> YOUR GOAL
Among the records that follow, set down only the lines from the one containing "s.clk + dt) →" to the one containing "Completes (.tudelHelloTx j", both included, exactly.

-=-=-=-=-

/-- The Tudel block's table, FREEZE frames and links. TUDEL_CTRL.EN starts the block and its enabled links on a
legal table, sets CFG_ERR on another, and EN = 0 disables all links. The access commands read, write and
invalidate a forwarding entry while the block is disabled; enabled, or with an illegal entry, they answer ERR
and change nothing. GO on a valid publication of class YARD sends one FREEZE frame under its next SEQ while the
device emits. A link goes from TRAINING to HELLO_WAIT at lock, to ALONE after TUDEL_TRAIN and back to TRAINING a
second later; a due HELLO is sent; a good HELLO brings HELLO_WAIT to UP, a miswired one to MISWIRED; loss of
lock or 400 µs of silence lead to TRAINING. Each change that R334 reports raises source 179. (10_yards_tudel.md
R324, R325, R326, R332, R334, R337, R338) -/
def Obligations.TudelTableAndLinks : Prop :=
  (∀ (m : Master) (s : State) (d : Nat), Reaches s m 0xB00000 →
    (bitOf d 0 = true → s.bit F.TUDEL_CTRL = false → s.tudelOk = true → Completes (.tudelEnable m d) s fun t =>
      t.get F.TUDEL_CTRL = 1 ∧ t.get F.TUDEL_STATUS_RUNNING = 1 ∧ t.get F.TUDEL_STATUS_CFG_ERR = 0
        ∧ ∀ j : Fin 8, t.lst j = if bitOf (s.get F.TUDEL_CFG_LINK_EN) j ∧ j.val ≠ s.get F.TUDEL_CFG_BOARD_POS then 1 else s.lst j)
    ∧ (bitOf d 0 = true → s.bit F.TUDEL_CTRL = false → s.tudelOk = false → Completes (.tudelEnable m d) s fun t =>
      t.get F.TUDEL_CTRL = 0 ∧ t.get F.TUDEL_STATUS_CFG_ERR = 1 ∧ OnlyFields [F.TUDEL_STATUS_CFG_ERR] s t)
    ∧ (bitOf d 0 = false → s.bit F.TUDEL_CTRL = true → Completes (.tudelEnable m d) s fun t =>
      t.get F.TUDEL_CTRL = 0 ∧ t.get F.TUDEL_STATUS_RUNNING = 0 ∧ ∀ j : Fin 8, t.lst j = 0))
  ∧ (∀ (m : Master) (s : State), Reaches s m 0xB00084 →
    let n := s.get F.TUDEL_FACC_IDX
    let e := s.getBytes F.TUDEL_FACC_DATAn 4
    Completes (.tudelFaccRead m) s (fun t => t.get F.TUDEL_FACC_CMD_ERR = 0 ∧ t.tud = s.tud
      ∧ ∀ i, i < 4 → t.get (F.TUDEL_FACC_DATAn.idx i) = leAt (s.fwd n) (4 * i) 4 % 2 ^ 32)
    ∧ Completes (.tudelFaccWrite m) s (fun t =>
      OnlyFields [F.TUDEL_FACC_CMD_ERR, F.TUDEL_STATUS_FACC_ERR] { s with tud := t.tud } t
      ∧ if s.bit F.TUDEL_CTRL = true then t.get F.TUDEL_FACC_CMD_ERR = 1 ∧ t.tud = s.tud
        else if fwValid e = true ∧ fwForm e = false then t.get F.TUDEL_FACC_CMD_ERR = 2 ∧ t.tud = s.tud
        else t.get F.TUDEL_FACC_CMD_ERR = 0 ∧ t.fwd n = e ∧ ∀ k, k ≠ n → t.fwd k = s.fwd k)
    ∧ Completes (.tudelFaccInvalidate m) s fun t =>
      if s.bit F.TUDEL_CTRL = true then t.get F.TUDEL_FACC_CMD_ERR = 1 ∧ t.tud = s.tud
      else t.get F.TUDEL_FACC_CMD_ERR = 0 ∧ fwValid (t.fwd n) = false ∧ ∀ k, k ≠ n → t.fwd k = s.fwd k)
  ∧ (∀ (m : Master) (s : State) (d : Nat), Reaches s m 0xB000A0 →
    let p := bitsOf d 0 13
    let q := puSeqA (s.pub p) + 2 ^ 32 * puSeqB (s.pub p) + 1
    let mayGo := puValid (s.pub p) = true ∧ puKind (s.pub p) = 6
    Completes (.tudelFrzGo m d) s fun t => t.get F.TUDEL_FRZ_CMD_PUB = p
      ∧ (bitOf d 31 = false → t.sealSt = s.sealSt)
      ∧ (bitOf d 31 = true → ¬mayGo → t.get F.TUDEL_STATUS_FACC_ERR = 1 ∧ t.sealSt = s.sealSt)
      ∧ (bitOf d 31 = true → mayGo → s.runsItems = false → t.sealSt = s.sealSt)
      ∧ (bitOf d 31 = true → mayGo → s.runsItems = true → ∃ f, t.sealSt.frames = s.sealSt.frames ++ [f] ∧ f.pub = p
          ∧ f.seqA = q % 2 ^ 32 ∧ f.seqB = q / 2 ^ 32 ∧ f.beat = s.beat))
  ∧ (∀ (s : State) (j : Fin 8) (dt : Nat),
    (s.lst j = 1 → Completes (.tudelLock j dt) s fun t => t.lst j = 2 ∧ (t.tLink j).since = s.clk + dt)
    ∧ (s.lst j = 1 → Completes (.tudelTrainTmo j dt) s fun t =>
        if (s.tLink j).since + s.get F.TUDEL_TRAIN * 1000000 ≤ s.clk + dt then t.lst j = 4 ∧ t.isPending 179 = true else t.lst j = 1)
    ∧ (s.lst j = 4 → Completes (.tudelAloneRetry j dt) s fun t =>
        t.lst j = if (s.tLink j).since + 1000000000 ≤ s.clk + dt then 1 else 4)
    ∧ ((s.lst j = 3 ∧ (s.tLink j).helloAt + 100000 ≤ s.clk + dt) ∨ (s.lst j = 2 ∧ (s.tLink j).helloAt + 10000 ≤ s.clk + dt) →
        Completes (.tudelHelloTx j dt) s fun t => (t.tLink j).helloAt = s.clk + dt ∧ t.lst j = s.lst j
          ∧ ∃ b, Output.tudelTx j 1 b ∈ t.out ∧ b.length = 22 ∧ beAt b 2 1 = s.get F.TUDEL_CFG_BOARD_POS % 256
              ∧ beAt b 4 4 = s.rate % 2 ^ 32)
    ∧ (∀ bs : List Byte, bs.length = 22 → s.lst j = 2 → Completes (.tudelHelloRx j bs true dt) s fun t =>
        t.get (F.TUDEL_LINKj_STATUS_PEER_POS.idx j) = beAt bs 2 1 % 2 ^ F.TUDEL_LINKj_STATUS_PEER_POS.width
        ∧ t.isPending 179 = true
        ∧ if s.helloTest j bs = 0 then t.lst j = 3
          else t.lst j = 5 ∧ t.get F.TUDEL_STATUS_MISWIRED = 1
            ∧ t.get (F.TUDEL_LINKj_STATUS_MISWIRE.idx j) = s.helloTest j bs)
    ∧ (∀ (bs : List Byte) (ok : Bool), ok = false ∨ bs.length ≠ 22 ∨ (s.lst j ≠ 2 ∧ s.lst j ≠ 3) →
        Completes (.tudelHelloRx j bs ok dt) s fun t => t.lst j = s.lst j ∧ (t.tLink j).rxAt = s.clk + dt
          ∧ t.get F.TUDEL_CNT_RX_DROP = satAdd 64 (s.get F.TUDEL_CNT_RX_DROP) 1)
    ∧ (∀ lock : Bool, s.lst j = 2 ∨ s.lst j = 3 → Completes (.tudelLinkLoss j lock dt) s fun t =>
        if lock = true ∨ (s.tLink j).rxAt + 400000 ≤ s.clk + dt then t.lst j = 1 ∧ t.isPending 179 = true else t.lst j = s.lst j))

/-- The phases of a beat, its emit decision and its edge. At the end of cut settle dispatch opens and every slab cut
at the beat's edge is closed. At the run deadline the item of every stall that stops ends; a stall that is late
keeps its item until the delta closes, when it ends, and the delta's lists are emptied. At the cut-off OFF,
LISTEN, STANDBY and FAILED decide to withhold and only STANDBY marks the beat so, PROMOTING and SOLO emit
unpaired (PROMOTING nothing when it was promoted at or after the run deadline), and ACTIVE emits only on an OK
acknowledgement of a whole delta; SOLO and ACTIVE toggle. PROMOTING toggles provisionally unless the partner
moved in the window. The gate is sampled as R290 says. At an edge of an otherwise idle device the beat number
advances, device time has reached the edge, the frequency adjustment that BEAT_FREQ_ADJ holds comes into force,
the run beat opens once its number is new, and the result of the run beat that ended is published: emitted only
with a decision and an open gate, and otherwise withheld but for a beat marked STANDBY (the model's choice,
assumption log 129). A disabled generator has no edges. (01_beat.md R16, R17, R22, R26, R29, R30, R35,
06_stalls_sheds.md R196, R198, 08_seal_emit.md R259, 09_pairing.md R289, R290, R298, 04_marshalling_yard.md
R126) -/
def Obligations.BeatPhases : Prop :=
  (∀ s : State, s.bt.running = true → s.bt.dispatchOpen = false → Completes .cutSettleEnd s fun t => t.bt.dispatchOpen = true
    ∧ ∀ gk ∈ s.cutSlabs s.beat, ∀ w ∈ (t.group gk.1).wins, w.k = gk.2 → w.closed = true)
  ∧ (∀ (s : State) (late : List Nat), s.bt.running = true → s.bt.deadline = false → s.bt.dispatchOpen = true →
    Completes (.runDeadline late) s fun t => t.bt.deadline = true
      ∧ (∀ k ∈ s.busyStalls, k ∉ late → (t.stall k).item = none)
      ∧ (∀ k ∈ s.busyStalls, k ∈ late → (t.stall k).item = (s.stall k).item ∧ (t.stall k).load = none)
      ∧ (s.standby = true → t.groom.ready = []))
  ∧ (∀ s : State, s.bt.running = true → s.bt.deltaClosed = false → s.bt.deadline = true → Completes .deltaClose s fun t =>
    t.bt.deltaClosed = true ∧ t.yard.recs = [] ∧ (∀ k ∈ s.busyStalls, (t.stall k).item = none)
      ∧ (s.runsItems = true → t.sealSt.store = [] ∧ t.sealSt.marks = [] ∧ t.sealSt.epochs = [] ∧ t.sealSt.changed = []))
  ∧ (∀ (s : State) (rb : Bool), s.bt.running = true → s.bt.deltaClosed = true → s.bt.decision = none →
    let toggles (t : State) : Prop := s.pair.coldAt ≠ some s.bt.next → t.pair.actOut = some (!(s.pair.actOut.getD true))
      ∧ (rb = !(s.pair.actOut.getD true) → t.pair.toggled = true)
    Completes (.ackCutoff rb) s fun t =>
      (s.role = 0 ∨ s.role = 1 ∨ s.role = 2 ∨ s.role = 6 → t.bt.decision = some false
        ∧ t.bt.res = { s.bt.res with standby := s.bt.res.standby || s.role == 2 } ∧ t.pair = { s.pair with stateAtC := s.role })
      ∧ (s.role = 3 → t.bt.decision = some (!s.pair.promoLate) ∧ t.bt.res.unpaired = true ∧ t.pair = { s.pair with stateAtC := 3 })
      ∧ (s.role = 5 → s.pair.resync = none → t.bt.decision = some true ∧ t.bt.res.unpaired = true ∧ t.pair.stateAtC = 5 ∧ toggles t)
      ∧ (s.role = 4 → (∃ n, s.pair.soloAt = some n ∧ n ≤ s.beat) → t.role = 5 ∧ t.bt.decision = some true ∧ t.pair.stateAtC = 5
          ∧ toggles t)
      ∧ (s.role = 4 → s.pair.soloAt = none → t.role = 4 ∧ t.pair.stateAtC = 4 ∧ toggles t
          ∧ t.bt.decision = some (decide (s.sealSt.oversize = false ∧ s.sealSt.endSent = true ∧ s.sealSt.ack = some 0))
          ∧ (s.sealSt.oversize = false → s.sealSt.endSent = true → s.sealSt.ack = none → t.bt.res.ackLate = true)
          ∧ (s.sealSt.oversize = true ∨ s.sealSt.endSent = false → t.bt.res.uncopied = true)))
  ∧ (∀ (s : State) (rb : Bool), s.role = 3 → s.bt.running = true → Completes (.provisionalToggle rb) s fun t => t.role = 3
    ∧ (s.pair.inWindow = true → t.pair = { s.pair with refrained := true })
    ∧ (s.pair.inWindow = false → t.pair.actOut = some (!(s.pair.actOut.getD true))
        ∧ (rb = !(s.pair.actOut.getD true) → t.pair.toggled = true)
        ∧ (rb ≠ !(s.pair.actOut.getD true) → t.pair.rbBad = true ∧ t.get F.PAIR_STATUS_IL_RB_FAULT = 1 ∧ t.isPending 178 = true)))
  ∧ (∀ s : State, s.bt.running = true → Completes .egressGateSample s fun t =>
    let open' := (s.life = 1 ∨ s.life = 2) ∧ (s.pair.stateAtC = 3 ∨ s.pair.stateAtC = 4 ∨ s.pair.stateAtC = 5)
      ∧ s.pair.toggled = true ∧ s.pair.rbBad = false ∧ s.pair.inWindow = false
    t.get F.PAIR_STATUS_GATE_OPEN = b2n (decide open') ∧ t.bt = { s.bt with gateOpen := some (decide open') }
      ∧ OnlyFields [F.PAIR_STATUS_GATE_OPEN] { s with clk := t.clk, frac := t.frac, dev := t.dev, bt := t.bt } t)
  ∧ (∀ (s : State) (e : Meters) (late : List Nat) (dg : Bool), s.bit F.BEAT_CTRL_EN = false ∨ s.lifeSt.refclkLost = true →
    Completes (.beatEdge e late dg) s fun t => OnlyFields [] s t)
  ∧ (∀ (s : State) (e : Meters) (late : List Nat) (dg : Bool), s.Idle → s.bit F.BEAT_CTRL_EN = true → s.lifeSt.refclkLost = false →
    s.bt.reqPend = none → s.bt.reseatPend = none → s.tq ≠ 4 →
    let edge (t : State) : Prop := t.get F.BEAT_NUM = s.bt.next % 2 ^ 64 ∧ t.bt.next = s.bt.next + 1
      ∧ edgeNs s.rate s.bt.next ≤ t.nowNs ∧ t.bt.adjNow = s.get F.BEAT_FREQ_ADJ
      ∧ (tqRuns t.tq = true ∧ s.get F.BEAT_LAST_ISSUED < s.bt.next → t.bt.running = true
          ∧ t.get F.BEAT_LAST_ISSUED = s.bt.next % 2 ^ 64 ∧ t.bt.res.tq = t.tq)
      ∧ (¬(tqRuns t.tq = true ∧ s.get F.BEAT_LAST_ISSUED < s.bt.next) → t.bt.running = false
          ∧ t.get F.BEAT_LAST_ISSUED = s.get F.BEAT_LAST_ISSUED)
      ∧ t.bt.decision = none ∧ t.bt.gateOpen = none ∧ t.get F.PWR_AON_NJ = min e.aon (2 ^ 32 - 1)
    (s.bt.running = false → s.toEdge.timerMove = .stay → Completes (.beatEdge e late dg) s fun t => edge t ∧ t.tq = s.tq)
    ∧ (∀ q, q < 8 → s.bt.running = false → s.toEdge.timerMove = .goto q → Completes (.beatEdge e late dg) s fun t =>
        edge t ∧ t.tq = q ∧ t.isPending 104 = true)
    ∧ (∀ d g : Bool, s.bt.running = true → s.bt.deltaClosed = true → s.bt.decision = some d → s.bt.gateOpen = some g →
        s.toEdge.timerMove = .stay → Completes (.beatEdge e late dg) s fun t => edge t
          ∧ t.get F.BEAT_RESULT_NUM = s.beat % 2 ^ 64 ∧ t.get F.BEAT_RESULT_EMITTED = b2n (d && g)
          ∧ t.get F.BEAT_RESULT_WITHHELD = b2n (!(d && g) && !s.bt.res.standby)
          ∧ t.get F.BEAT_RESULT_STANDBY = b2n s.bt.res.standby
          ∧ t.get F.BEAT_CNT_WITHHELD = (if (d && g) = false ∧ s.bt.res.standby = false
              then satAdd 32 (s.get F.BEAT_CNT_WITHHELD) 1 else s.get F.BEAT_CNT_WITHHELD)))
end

-=-=-=-=-

> ANSWER SPACE
    ∧ ((s.lst j = 3 ∧ (s.tLink j).helloAt + 100000 ≤ s.clk + dt) ∨ (s.lst j = 2 ∧ (s.tLink j).helloAt + 10000 ≤ s.clk + dt) →
        Completes (.tudelHelloTx j dt) s fun t => (t.tLink j).helloAt = s.clk + dt ∧ t.lst j = s.lst j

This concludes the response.